Natural Language Toolkit (NLTK)가 깔려있지 않다면

conda install nltk

와 같은 방식으로 nltk를 깔아주자.

nltk 라이브러리를 설치했더라도, 데이터 셋을 다운받으려면 다음과 같은 추가적인 과정이 필요하다.

import nltk
nltk.download('universal_tagset()')

본 예제에서는 brown corpus의 universal_tagset 를 사용할 것이므로 위와 같이 받아주자.

데이터 살펴보기

다음과 같이 brown corpus의 universal_tagset 를 받아와서 변수로 만들어보자.

from nltk.corpus import brown
brown_news_tagged = brown.tagged_sents(tagset='universal')

import numpy as np

print('The number of sentences in this corpus: %d \n' % len(brown_news_tagged))
print('Sample sentance: ')
print(np.array(brown_news_tagged[0]).T)

The number of sentences in this corpus: 57340

Sample sentance:
[['The' 'Fulton' 'County' 'Grand' 'Jury' 'said' 'Friday' 'an'
  'investigation' 'of' "Atlanta's" 'recent' 'primary' 'election'
  'produced' '``' 'no' 'evidence' "''" 'that' 'any' 'irregularities'
  'took' 'place' '.']
 ['DET' 'NOUN' 'NOUN' 'ADJ' 'NOUN' 'VERB' 'NOUN' 'DET' 'NOUN' 'ADP'
  'NOUN' 'ADJ' 'NOUN' 'NOUN' 'VERB' '.' 'DET' 'NOUN' '.' 'ADP' 'DET'
  'NOUN' 'VERB' 'NOUN' '.']]

단어 사전 만들기!

인풋 데이터 집합을 만들어주기 위한 사전작업으로, 단어 사전을 만들어보자. Vanilla RNN 실습때와 유사한 방법을 사용할 것이다.

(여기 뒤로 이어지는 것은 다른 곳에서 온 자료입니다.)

/-- The classes of a pocket pointer meet a mask in bit 1, or in bit 7 when the pocket is the executing core's. -/
theorem pocketClasses_and_ne_zero_iff (own : Prop) [Decidable own] (m : Nat) :
    2 + (if own then 0x80 else 0) &&& m ≠ 0 ↔ m.testBit 1 = true ∨ m.testBit 7 = true ∧ own := by
  split
  case isTrue h =>
    have hor : 2 + 0x80 &&& m = (2 ^ 1 &&& m) ||| (2 ^ 7 &&& m) := Nat.and_or_distrib_right (2 ^ 1) (2 ^ 7) m
    rw [hor, Ne, Nat.or_eq_zero_iff, not_and_or, ← Ne, ← Ne, two_pow_and_ne_zero_iff, two_pow_and_ne_zero_iff, and_iff_left h]
  case isFalse h =>
    simp only [h, and_false, or_false]
    exact two_pow_and_ne_zero_iff 1 m

/-- Some class of a pointer has its bit in the mask, by the table of R160. -/
def MaskNames (core : Nat) (p : Word) (m : Nat) : Prop :=
  let top := p.extractLsb' 56 8
  let named := (p.extractLsb' 47 9).toNat
  (m.testBit 0 ∧ p.msb = false) ∨ (m.testBit 1 ∧ top = 0x80) ∨ (m.testBit 2 ∧ top = 0x81) ∨
    (m.testBit 3 ∧ top = 0x82) ∨ (m.testBit 4 ∧ top = 0x84) ∨ (m.testBit 5 ∧ top = 0x88) ∨
    (m.testBit 6 ∧ p.msb = true ∧ top ∉ [0x80, 0x81, 0x82, 0x84, 0x88]) ∨
    (m.testBit 7 ∧ top = 0x80 ∧ (named = 0x1FF ∨ named = core))

/-- The classes of the model are those of the table of R160. -/
theorem classesOf_and_ne_zero_iff (core : Nat) (p : Word) (m : Nat) : classesOf core p &&& m ≠ 0 ↔ MaskNames core p m := by
  unfold MaskNames
  rcases spaceOf_cases p with ⟨hg, hs⟩ | ⟨hg, ⟨ht, hs⟩ | ⟨ht, hs⟩ | ⟨ht, hs⟩ | ⟨ht, hs⟩ | ⟨ht, hs⟩ | ⟨ht, hs⟩⟩ <;> rw [classesOf, hs]
  case inl =>
    have ht := topByte_notMem_of_global hg
    simp only [List.mem_cons, List.not_mem_nil, or_false, not_or, BitVec.ofNat_eq_ofNat] at ht
    simp [hg, ht]
  case inr.inl => simp [pocketClasses_and_ne_zero_iff, pocketCore_eq_iff, hg, ht]
  case inr.inr.inl => simpa [hg, ht] using two_pow_and_ne_zero_iff 2 m
  case inr.inr.inr.inl => simpa [hg, ht] using two_pow_and_ne_zero_iff 3 m
  case inr.inr.inr.inr.inl => simpa [hg, ht] using two_pow_and_ne_zero_iff 4 m
  case inr.inr.inr.inr.inr.inl => simpa [hg, ht] using two_pow_and_ne_zero_iff 5 m
  case inr.inr.inr.inr.inr.inr =>
    simp only [List.mem_cons, List.not_mem_nil, or_false, not_or, BitVec.ofNat_eq_ofNat] at ht
    simpa [hg, ht] using two_pow_and_ne_zero_iff 6 m

/-- Of a mask field only the low byte counts. -/
theorem maskNames_fld {w : Nat} (core : Nat) (p : Word) (x : BitVec w) : MaskNames core p (Bits.fld x 0 8) ↔ MaskNames core p x.toNat := by
  have hb {k : Nat} (hk : k < 8) : (Bits.fld x 0 8).testBit k = x.toNat.testBit k := by
    rw [Bits.fld, Nat.shiftRight_zero, Nat.testBit_mod_two_pow, decide_eq_true hk, Bool.true_and]
  simp only [MaskNames, hb (show 0 < 8 by decide), hb (show 1 < 8 by decide), hb (show 2 < 8 by decide), hb (show 3 < 8 by decide),
    hb (show 4 < 8 by decide), hb (show 5 < 8 by decide), hb (show 6 < 8 by decide), hb (show 7 < 8 by decide)]

/-- What SPTST writes: all ones when the mask field names a class of the pointer, else zero. -/
theorem allOnes_classesOf {w : Nat} (core : Nat) (p : Word) (x : BitVec w) :
    (MaskNames core p x.toNat → Bits.allOnes (classesOf core p &&& Bits.fld x 0 8 != 0) = BitVec.allOnes 64) ∧
    (¬ MaskNames core p x.toNat → Bits.allOnes (classesOf core p &&& Bits.fld x 0 8 != 0) = 0) := by
  rw [← maskNames_fld, ← classesOf_and_ne_zero_iff, ← bne_iff_ne]
  exact ⟨fun h => if_pos h, fun h => if_neg h⟩

/-- SPTST writes the result of the class test under its guard, in either form. -/
theorem exec_sptst (f : RI) (s : State) : exec (.sptst f) s = execSptst f s := rfl

/-- Settles O15: the model's class mask meets the mask field exactly when the table of R160 names a class of the pointer. -/
theorem spaceTest : Obligations.SpaceTest := by
  unfold Obligations.SpaceTest
  intro f s
  cases f with
  | r f => exact ⟨_, exec_sptst (.r f) s, allOnes_classesOf s.ctx.core (s.ra f.a.toNat) f.sub⟩
  | i f => exact ⟨_, exec_sptst (.i f) s, allOnes_classesOf s.ctx.core (s.ra f.a.toNat) f.imm⟩

end Sys2Proof.Scalar
end
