-- ==== Sys2Proof/Word.lean ====
section
/-! DEFINITION. Word types of the CSK-7720: the value cell (32 bits), the 64-bit value of two cells (R28), the byte, the
128-byte line of the caches (R10, R93) and its byte mask (R151). -/

namespace Sys2Proof

/-- A byte of memory (R3: little-endian everywhere). -/
abbrev Byte := BitVec 8

/-- One 32-bit value cell (R26, R170). -/
abbrev W32 := BitVec 32

/-- A 64-bit value: two cells under one name (R28); also one instruction word or header (R53, R61). -/
abbrev W64 := BitVec 64

/-- The 128 bytes of one line (R10, R93), byte 0 in the least significant bits (R3). -/
abbrev Line := BitVec 1024

/-- One bit per byte of a line (R151). -/
abbrev LineMask := BitVec 128

end Sys2Proof
end

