/-- The instruction words have an encoding (R61); the events, rows of the same table, have none. -/
def Instr.isEvent : Instr → Bool
  | .nop _ | .bra _ _ | .brx _ _ | .call _ _ _ _ | .callx _ _ _ _ | .ret _ _ | .exit _ | .waitf _ _ | .nap _ _
  | .iadd _ _ _ _ _ | .isub _ _ _ _ _ | .imul _ _ _ _ _ | .imulhi _ _ _ _ _ | .imad _ _ _ _ _ _ | .imadw _ _ _ _ _ _
  | .iaddc _ _ _ _ _ _ _ | .isubb _ _ _ _ _ _ _ | .imin _ _ _ _ _ | .imax _ _ _ _ _ | .iabs _ _ _ _ | .ineg _ _ _ _
  | .isad _ _ _ _ _ _ | .idot4 _ _ _ _ _ _ _ | .idot8 _ _ _ _ _ _ _ | .lea _ _ _ _ | .iclamp _ _ _ _ _ _
  | .and _ _ _ _ _ | .or _ _ _ _ _ | .xor _ _ _ _ _ | .lop3 _ _ _ _ _ _ _ | .shl _ _ _ _ _ | .shr _ _ _ _ _
  | .sar _ _ _ _ _ | .rotl _ _ _ _ _ | .fshf _ _ _ _ _ _ _ _ | .popc _ _ _ _ | .clz _ _ _ _ | .ctz _ _ _ _
  | .brev _ _ _ _ | .bfx _ _ _ _ _ | .bfi _ _ _ _ _ _ | .perm _ _ _ _ _ | .isetp _ _ _ _ _ | .fsetp _ _ _ _ _ _ _
  | .plop _ _ _ _ _ _ | .sel _ _ _ _ _ _ | .p2v _ _ | .v2p _ _ _ | .fadd _ _ _ _ _ _ | .fsub _ _ _ _ _ _
  | .fmul _ _ _ _ _ _ | .ffma _ _ _ _ _ _ _ | .fmin _ _ _ _ _ _ | .fmax _ _ _ _ _ _ | .frnd _ _ _ _ _
  | .fscale _ _ _ _ _ _ | .fclass _ _ _ _ | .fdot2 _ _ _ _ _ _ _ | .cvt _ _ _ _ _ _ | .cvtpk _ _ _ _ _ _ _
  | .cvt8pk _ _ _ _ _ _ _ _ | .cvtupk _ _ _ _ _ _ | .qblk _ _ _ _ _ _ _ _ | .dqblk _ _ _ _ _ _ _ | .rcp _ _ _
  | .rsq _ _ _ | .sqrt _ _ _ | .exp2 _ _ _ | .log2 _ _ _ | .sinpi _ _ _ | .cospi _ _ _ | .tanh _ _ _ | .rnd _ _
  | .rndf _ _ | .xshf _ _ _ _ _ _ | .xbfly _ _ _ _ _ | .xbcast _ _ _ _ _ | .redx _ _ _ _ _ | .scanx _ _ _ _ _ _
  | .vote _ _ _ | .xmatch _ _ _ _ _ | .elect _ _ | .xcount _ _ _ | .mov _ _ _ _ | .drop _ _ _ | .keep _ _ _
  | .free _ _ | .pair _ _ _ _ _ | .split _ _ _ _ _ | .cellq _ _ _ | .ld _ _ _ _ _ _ | .st _ _ _ _ _ _ _
  | .lds _ _ _ _ _ | .sts _ _ _ _ _ _ | .ldp _ _ _ _ | .ldv _ _ _ _ _ _ | .stv _ _ _ _ _ _ | .pfl _ _ _ _
  | .atom _ _ _ _ _ _ _ | .ared _ _ _ _ _ _ | .acas _ _ _ _ _ _ _ | .await _ _ _ _ _ _ _ _ | .fence _ _ _
  | .cntdec _ _ _ _ | .bararv _ _ _ _ _ | .barwt _ _ _ _ _ _ | .cpy _ _ _ _ _ _ _ | .cpyb _ _ _ _ _
  | .cploop _ _ _ _ _ | .cpstat _ _ _ _ | .gmap _ _ _ _ | .gunmap _ _ | .gflush _ _ | .ginv _ _ | .ringcfg _ _
  | .ringcfgOff _ _ | .rrel _ _ | .stbind _ _ | .mwld _ _ _ _ _ | .mwswap _ | .mloop _ _ _ _ _ _ | .mloopResume _
  | .mloopAbort _ | .maccld _ _ _ | .maccst _ _ _ | .mdrain _ _ _ _ | .mepi _ _ _ _ | .mwait _ | .mzero _
  | .mstat _ _ _ | .tjoin _ _ | .tleave _ _ | .tbar _ _ | .gbar _ | .tsubmit _ _ | .tdepadd _ _ _ _ | .tsignal _ _ _ _
  | .tself _ _ _ | .cvswap _ _ _ _ | .lstart _ _ _ | .lesc _ _ _ | .lres _ _ | .lframe _ _ _ | .lstat _ _ _
  | .trap _ _ | .eret _ | .sysrd _ _ _ _ | .syswr _ _ _ _ | .icinv _ _ | .ppoll _ _ | .bkpt _ _ => false
  | .clauseStart _ _ _ | .rowRendezvous _ _ | .groupOverdue _ _ | .yieldSpanEnd _ _ | .fixedLatencyBind _ _
  | .valueArrival _ | .allocationArbiter _ _ | .threadEviction _ | .threadReload _ | .storePerformed _
  | .l1LineWriteBack _ _ | .tlbMissWalk _ _ _ | .homeWordOperation _ | .awaitLimitExpiry _ | .valeFill _ _
  | .colViewFill _ _ | .colWriteBackSplit _ | .valeCorrectableError _ | .valeCleanUncorrectable _
  | .valeDirtyUncorrectable _ _ | .stackReadUncorrectable _ _ | .coreSoftError _ _ _ _ | .arrayParityError _
  | .pageVerify _ _ | .copyCommandStart _ | .copyLineOp _ _ | .ringFillStart _ _ | .copyPerformed _
  | .counterDecrementSend _ _ | .gmapCompletion _ _ | .windowFill _ _ _ | .windowWriteBackDone _ _
  | .mtxCommandBegin _ | .mtxCommandComplete _ | .tileFetchComplete _ | .loopStep _ | .drainDelivery _
  | .engineFailure _ | .taskDispatch _ | .gangPlacement _ _ | .gangRetirement _ | .edgeWriteBackLine _
  | .successorDecrement _ | .signalWrite _ | .ladderDispatch _ | .ladderArrival _ _ | .starvationLimitExpiry _ _
  | .rungLaunchPlacement _ _ | .resultEntryWrite _ _ | .watermarkWrite _ | .ladderWriteFailure _ _ | .notchStop _
  | .contextSave _ | .notchlimExpiry _ | .sliceExpiry _ | .napExpiry _ | .stallSample _ _ | .ctxCreate _
  | .ctxPreempt _ | .ctxRestore _ | .ctxTerminate _ | .ctxTlbinv _ | .ctxDestroy _ | .ctxCmdLostClear _
  | .queueSubmissionWrite _ _ _ | .hostMemoryAccess _ _ _ _ | .peerAccess _ _ _ _ | .linkChange _ | .frwEnable _ _
  | .frwDisable _ _ | .frwFlush _ _ | .frwFlushComplete _ | .frwRsvClear _ _ | .registerWrite _ _ | .kmapWrite _ _
  | .lcOpen | .lcRetire | .attcmdSign | .bootcmdGo | .perstDeassert | .powerReqRun _ | .powerReqIdle _
  | .powerReqRetain _ | .powerReqOff _ | .powerStateReached _ | .debugHaltall _ _ | .debugRun _ _ _ _
  | .debugStep _ _ _ _ | .debugWindowAccess _ _ _ _ _ | .attestationSignatureDone => true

def extract_sentence (pair):
    return [s for (s, t) in pair]

sentences = [ extract_sentence(pair) for pair in brown_news_tagged ]
flatten = [word for sentence in sentences for word in sentence ]
unique_words = list(set(flatten))
word_to_idx = { word : i for i,word in enumerate(unique_words) }
idx_to_word = { i:word  for i,word in enumerate(unique_words) }
vocab_size = len(unique_words)

print('There are %d unique words in the data set.' % vocab_size)

There are 56057 unique words in the data set.

import torch

def word2id (sentence):
    return torch.tensor([word_to_idx[word] for word  in sentence ], dtype=torch.long)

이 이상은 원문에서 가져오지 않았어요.